“It’s easy to conquer a people divided”

In a London ravaged by war and waste, two groups of survivors fight to find a space to call home. HATCH – what happens when the spaces we call our own shrink, shift and are invaded? What’s On Africa went to find out. We were not disappointed. Here are 5 things we loved about the experience.


Location, Space and Atmosphere:

The Hackney Showroom is an intimate space, requiring a vivid imagination to bring it to life. The team behind Hatch displayed an inspiring level of creative genius in their ability to create a powerful atmosphere even with a small amount of carefully selected, symbolic props and intelligent lighting. 

Throughout the performance, lighting danced on the cast members faces and bodies at all the right times to bring to life their exceptional performance, intensifying the impact.

Viewers were seated on either side of the floor space with a choice of chairs or cushions – every angle of space was able to be seen. At times, it was hard to distinguish whether you were a performer or audience member, due to the intimacy and personal feel of the production and the use of space. Cast members were also brilliant in engaging with the audience due to their script and use of space. These details came together to ensure the Hatch’s thought provoking themes were delivered straight to the soul. 

Versatility of the Cast: 

Flowing between accents perfectly, commanding floor space powerfully, and projecting human expression in an undeniably profound and realistic way, meant that the skill and passion of each cast member could not be ignored.
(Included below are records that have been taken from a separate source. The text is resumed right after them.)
-- ==== Sys2Proof/Word.lean ====
section
/-! DEFINITION. The bit-vector types of the CHIP-8 core (spec/00_scope.md R9, R10: every value is
unsigned) and the assembly of an instruction word from its fields (R9: in a concatenation the first
part is the more significant one). -/

namespace Sys2Proof

/-- A u8: a memory byte, a `V` register, a timer, the immediate `kk`. -/
abbrev Byte := BitVec 8

/-- A u16: an instruction word, `I`, `pc`, a return address. -/
abbrev Word := BitVec 16

/-- The 12-bit address field `nnn` (30_encoding R81). -/
abbrev Addr12 := BitVec 12

/-- A 4-bit field (30_encoding R81): the row count `n`, or bits the decoder does not examine. -/
abbrev Nibble := BitVec 4

/-- A register selector, the field `x` or `y`, used directly as the index into `V[0..15]`
(30_encoding R83: all 16 values are legal). -/
abbrev RegIdx := BitVec 4

/-- An instruction word from four nibbles, the first being bits 15..12. -/
def wordOfNibbles (a b c d : Nibble) : Word := a ++ b ++ c ++ d

/-- An instruction word from two nibbles and a low byte. -/
def wordOfByte (a b : Nibble) (k : Byte) : Word := a ++ b ++ k

/-- An instruction word from a nibble and a 12-bit field. -/
def wordOfAddr (a : Nibble) (nnn : Addr12) : Word := a ++ nnn

end Sys2Proof
end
Each cast member played their part brilliantly, enabling the viewer to become lost in the character’s presence, their thoughts and personalities. The themes presented in the play were easily digested when provided by such a skilled cast, so clearly invested in their individual parts, as well as the purpose of Hatch on the a whole. 

The Script:

In short, the script was nothing other than poetry, presented through theatrical performance, conversation, dance and song. The young writers behind Hatch, Amara Ranger (@amara_ranger) and Nimmo Ismail (@Nimmo_) , displayed their ability to be attentive to the use of metaphors, in order to highlight layered issues in a myriad of abstract ways. Many times a viewer was provoked to think independently about a particular scene in order to decipher it’s meaning – a powerful thing for a script to do.

The script dealt with heavy themes of race, self – identity, perception, history, power and more. However, whilst being able to touch the audience through powerful writing about these topics, the writers did not forget to give the audience large servings of humour. And it was not strained or predictable humour either but real and wholesome, bringing laughter from the stomach – relatable and nostalgic. 

Costumes and Props:

The poet and filmmaker Caleb Femi performed a poem prior to the performance on the night, entitled “Coconut Oil” – a poem exploring the changing social landscape of a city. A line from the poem says; 

“Although there are many, one of the glories of a person is their hair, one of the glories of a town is its heirs”
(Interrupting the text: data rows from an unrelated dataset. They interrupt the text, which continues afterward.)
-- ==== Sys2Proof/Machine/Memory.lean ====
section
/-! DEFINITION. The one memory of the core (spec/20_memory.md): what reset leaves in it, reading and
writing one byte, the canonical form, and the range-checked accesses of R55 to R57. -/

namespace Sys2Proof.Machine

/-- `FONT` (10_state R33): the 16 glyphs of 5 bytes, digit 0 first. -/
def font : List Byte :=
  [0xF0, 0x90, 0x90, 0x90, 0xF0, 0x20, 0x60, 0x20, 0x20, 0x70, 0xF0, 0x10, 0xF0, 0x80, 0xF0,
    0xF0, 0x10, 0xF0, 0x10, 0xF0] ++
  [0x90, 0x90, 0xF0, 0x10, 0x10, 0xF0, 0x80, 0xF0, 0x10, 0xF0, 0xF0, 0x80, 0xF0, 0x90, 0xF0,
    0xF0, 0x10, 0x20, 0x40, 0x40] ++
  [0xF0, 0x90, 0xF0, 0x90, 0xF0, 0xF0, 0x90, 0xF0, 0x10, 0xF0, 0xF0, 0x90, 0xF0, 0x90, 0x90,
    0xE0, 0x90, 0xE0, 0x90, 0xE0] ++
  [0xF0, 0x80, 0x80, 0x80, 0xF0, 0xE0, 0x90, 0x90, 0x90, 0xE0, 0xF0, 0x80, 0xF0, 0x80, 0xF0,
    0xF0, 0x80, 0xF0, 0x80, 0x80]

/-- What `Reset` leaves at an address when no ROM byte is placed there: the font at 0x000..0x04F and 0
everywhere else (20_memory R51, 10_state R34). It is what an unlisted address reads as. -/
def resetByte (a : Nat) : Byte := font.getD a 0

/-- The byte at address `a`. -/
def Memory.read : Memory → Nat → Byte
  | [], a => resetByte a
  | (b, w) :: rest, a => if a = b then w else Memory.read rest a

/-- Memory with the byte `v` at address `a`. An entry that would equal the reset byte is left out. -/
def Memory.write : Memory → Nat → Byte → Memory
  | [], a, v => if v = resetByte a then [] else [(a, v)]
  | (b, w) :: rest, a, v =>
    if a < b then if v = resetByte a then (b, w) :: rest else (a, v) :: (b, w) :: rest
    else if a = b then if v = resetByte a then rest else (a, v) :: rest
    else (b, w) :: Memory.write rest a v

/-- The bytes written one after another at rising addresses from `a` (20_memory R59). -/
def Memory.writeBytes : Memory → Nat → List Byte → Memory
  | m, _, [] => m
  | m, a, v :: vs => Memory.writeBytes (Memory.write m a v) (a + 1) vs

/-- The canonical form from a lower bound on: strictly rising addresses below 4096, no entry equal to
the reset byte. -/
def Memory.wfFrom : Nat → Memory → Bool
  | _, [] => true
  | lo, (a, v) :: rest =>
    decide (lo ≤ a) && decide (a < Config.memSize) && (v != resetByte a) && Memory.wfFrom (a + 1) rest

/-- The canonical form of a memory. -/
def Memory.wf (m : Memory) : Bool := Memory.wfFrom 0 m

/-- Every byte of an access of `n` bytes at `addr` exists: `addr + n - 1` is at most 4095. An access of
no bytes touches nothing (20_memory R57). The sum is of naturals and never wraps. -/
def inRange (addr n : Nat) : Bool := n == 0 || decide (addr + n ≤ Config.memSize)

/-- The lowest out-of-bounds address of an access that leaves memory (60_exceptions R208). -/
def lowestOutOfBounds (addr : Nat) : Nat := max addr Config.memSize

/-- `n` bytes read at `addr` in ascending order, or the lowest out-of-bounds address; the whole range is
checked first (20_memory R55, R57). -/
def Memory.readRange (m : Memory) (addr n : Nat) : Except Nat (List Byte) :=
  if inRange addr n then .ok ((List.range n).map fun k => m.read (addr + k))
  else .error (lowestOutOfBounds addr)

/-- The bytes written at `addr` in ascending order, or the lowest out-of-bounds address and nothing
written; the whole range is checked first (20_memory R56, R57). -/
def Memory.writeRange (m : Memory) (addr : Nat) (bytes : List Byte) : Except Nat Memory :=
  if inRange addr bytes.length then .ok (m.writeBytes addr bytes) else .error (lowestOutOfBounds addr)

end Sys2Proof.Machine
end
In the case of Hatch, one of it’s (many) glories on the night was it’s self presentation through props, sound, light and costume. Though scattered and minimal, at first glance, you quickly understand why things have been placed where they have. You realise each object has a meaning rooted in the themes and motivations of the play. Whilst the cast communicated to the audience through words and movements, static objects also screamed loudly despite their silence and inability to move without direct interaction with a cast member. The choice and use of props were thoughtful and strategic, helping to present thought provoking ideas.
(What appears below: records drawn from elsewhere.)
-- ==== Sys2Proof/Machine/Ops.lean ====
section
/-! DEFINITION. The shared operations of the machine: advancing `pc`, the call stack, fault entry (ONE
operation) with `Reset` beside it as the only way out of the halted state, the range-checked memory
accesses of an instruction, the fetch, the timer tick and the end of a cycle. -/

namespace Sys2Proof.Machine

/-! ## The program counter (40_execution_cycle R113) -/

/-- `pc <- target`. -/
def State.jump (s : State) (target : Word) : State := { s with pc := target }

/-- `pc <- pc + 2`, the step of sequential execution. -/
def State.advance (s : State) : State := s.jump (s.pc + 2#16)

/-- `pc <- pc + 4` if the condition holds, else `pc <- pc + 2` (42_conditional_skip R135). -/
def State.skipIf (s : State) (c : Bool) : State := s.jump (if c then s.pc + 4#16 else s.pc + 2#16)

/-! ## The call stack (10_state R26) -/

/-- `stack[sp] <- ret; sp <- sp + 1`, or nothing when all 16 slots are in use. -/
def State.push (s : State) (ret : Word) : Option State :=
  if h : s.sp.val < 16 then
    some { s with stack := s.stack.set s.sp.val ret, sp := ⟨s.sp.val + 1, by omega⟩ }
  else none

/-- `sp <- sp - 1`, with the return address `stack[sp]` read at the new `sp`; nothing when `sp = 0`. The
slot keeps its contents. -/
def State.pop (s : State) : Option (Word × State) :=
  if h : 0 < s.sp.val then
    some (s.stack[s.sp.val - 1], { s with sp := ⟨s.sp.val - 1, by omega⟩ })
  else none

/-! ## Taking a fault, and leaving it -/

/-- Fault entry (60_exceptions R203, R204): `halted` is set and the fault record is written, and nothing
else changes. `ir` is the instruction word, or nothing when the fetch itself faulted. -/
def State.raise (s : State) (cause : FaultCause) (ir : Option Word) (addr : Word) : State :=
  { s with
    halted := true
    fcause := cause
    fpc := s.pc
    fir := ir.getD 0#16
    firValid := ir.isSome
    faddr := addr }

/-- `MemOutOfBounds`, with the lowest out-of-bounds address (60_exceptions R208). -/
def State.raiseOutOfBounds (s : State) (ir : Option Word) (addr : Nat) : State :=
  s.raise .memOutOfBounds ir (BitVec.ofNat 16 addr)

/-- `Reset(rom)` (70_reset_and_hazards R240): the reset state with the image at 0x200, whatever the state
was before. An image that does not fit is refused (R243). There is no return from a fault: `Reset` is
the only exit from the halted state (60_exceptions R211). -/
def State.resetWith (rom : List Byte) : Outcome :=
  if Rom.fits rom then
    .next { State.reset with mem := State.reset.mem.writeBytes Config.romBase rom }
  else .refused .romTooLong

/-! ## The memory accesses of an instruction (48_memory_transfer R180) -/

/-- The bytes stored at `I`, `I + 1`, ..; a fault of the instruction `i` if any lies above 4095, with
nothing stored (20_memory R57). `pc` advances after a store. -/
def State.storeAtI (s : State) (i : Instr) (bytes : List Byte) : State :=
  match s.mem.writeRange s.base bytes with
  | .ok m => { s with mem := m }.advance
  | .error a => s.raiseOutOfBounds (some (encode i)) a

/-- `n` bytes read at `I`, `I + 1`, .. and handed on; a fault of the instruction `i` if any lies above
4095 (20_memory R57). `pc` advances after what is done with them. -/
def State.loadAtI (s : State) (i : Instr) (n : Nat) (use : List Byte → State) : State :=
  match s.mem.readRange s.base n with
  | .ok bytes => (use bytes).advance
  | .error a => s.raiseOutOfBounds (some (encode i)) a

/-! ## The cycle around an instruction -/

/-- The fetch: the big-endian word at `pc`, `pc + 1`, or the lowest out-of-bounds address
(40_execution_cycle R111). -/
def State.fetch (s : State) : Except Nat Word :=
  (s.mem.readRange s.pc.toNat 2).map fun bytes => wordOfBytes (bytes.getD 0 0) (bytes.getD 1 0)

/-- One timer's tick: it falls by one unless it is 0 (10_state R27). -/
def tickDown (t : Byte) : Byte := if t = 0#8 then 0#8 else t - 1#8

/-- Both timers tick (40_execution_cycle R114). -/
def State.tick (s : State) : State := { s with DT := tickDown s.DT, ST := tickDown s.ST }

/-- The call of `Step` is over: the next call brings its own arguments (log entry 1). -/
def State.nextInput (s : State) : State := { s with inputs := s.inputs.tail, cycle := s.cycle + 1 }

/-- The end of a cycle that was run: the timers tick if it completed without a fault (R114, R118). A
running core is halted at the end of a cycle exactly when the cycle raised a fault. -/
def State.endCycle (s : State) : State := (if s.halted then s else s.tick).nextInput

/-- A cycle whose fetch leaves memory (R111). -/
def State.fetchFault (s : State) (addr : Nat) : State := (s.raiseOutOfBounds none addr).endCycle

/-- A cycle that fetched a word which selects no instruction (60_exceptions R205). -/
def State.decodeFault (s : State) (ir : Word) : State := (s.raise .decodeFault (some ir) 0#16).endCycle

/-- Two bytes of an instruction word stored at an address, high byte first: a program loaded from
outside (00_scope R7 `ROM_DELIVERY`). -/
def Memory.placeWord (m : Memory) (a : Nat) (ir : Word) : Memory :=
  m.writeBytes a [highByte ir, lowByte ir]

/-- An address the fetch can read: `pc` itself, or the entry point 0x200 if `pc` lies outside memory. -/
def State.fetchablePc (s : State) : Word := if inRange s.pc.toNat 2 then s.pc else 0x200#16

end Sys2Proof.Machine
end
Without giving too much away keep a look out for: Afro combs, baby shoes, a Malcolm X sticker, traditional cloth, grapes, a radio announcement and a moment where the outside comes in. 

TYPT:

TYPT is Talawa Theatre Company’s flagship programme for emerging theatre makers, aged 18-25. It is a unique collaboration between experienced practitioners and artists at the beginning of their careers to create a brand new show in just 4 weeks. Talawa is the UK’s primary Black led touring theatre company. Talawa’s work is informed by the wealth and diversity of the Black British experience, through which they create outstanding work by cultivating the best in emerging and established Black artists.

The work of Talawa means that they were able to attract talented writers, cast members,  production managers and assistants to bring together an edge of the seat, riveting play that lingers in the body and mind days after.

Their work and collaborations never fail to walk straight into the crossfire of the social and political minefield, extract the bodies of the wounded and raise them up positively and inspiringly. Prior to experiencing Hatch, an audience member may not realise that they too were affected in some way by the themes this sensitive (and at times uncomfortable) play deals with. Through interaction with the unstoppable life force that is Talawa’s writers and cast, an audience member leaves their space feeling slightly lighter, having had the chance to be understood without asking to be.

They leave feeling challenged and inspired but most importantly, ready for change. 

Hatch is showing at 7.00pm at the Hackney Showroom for it’s final night.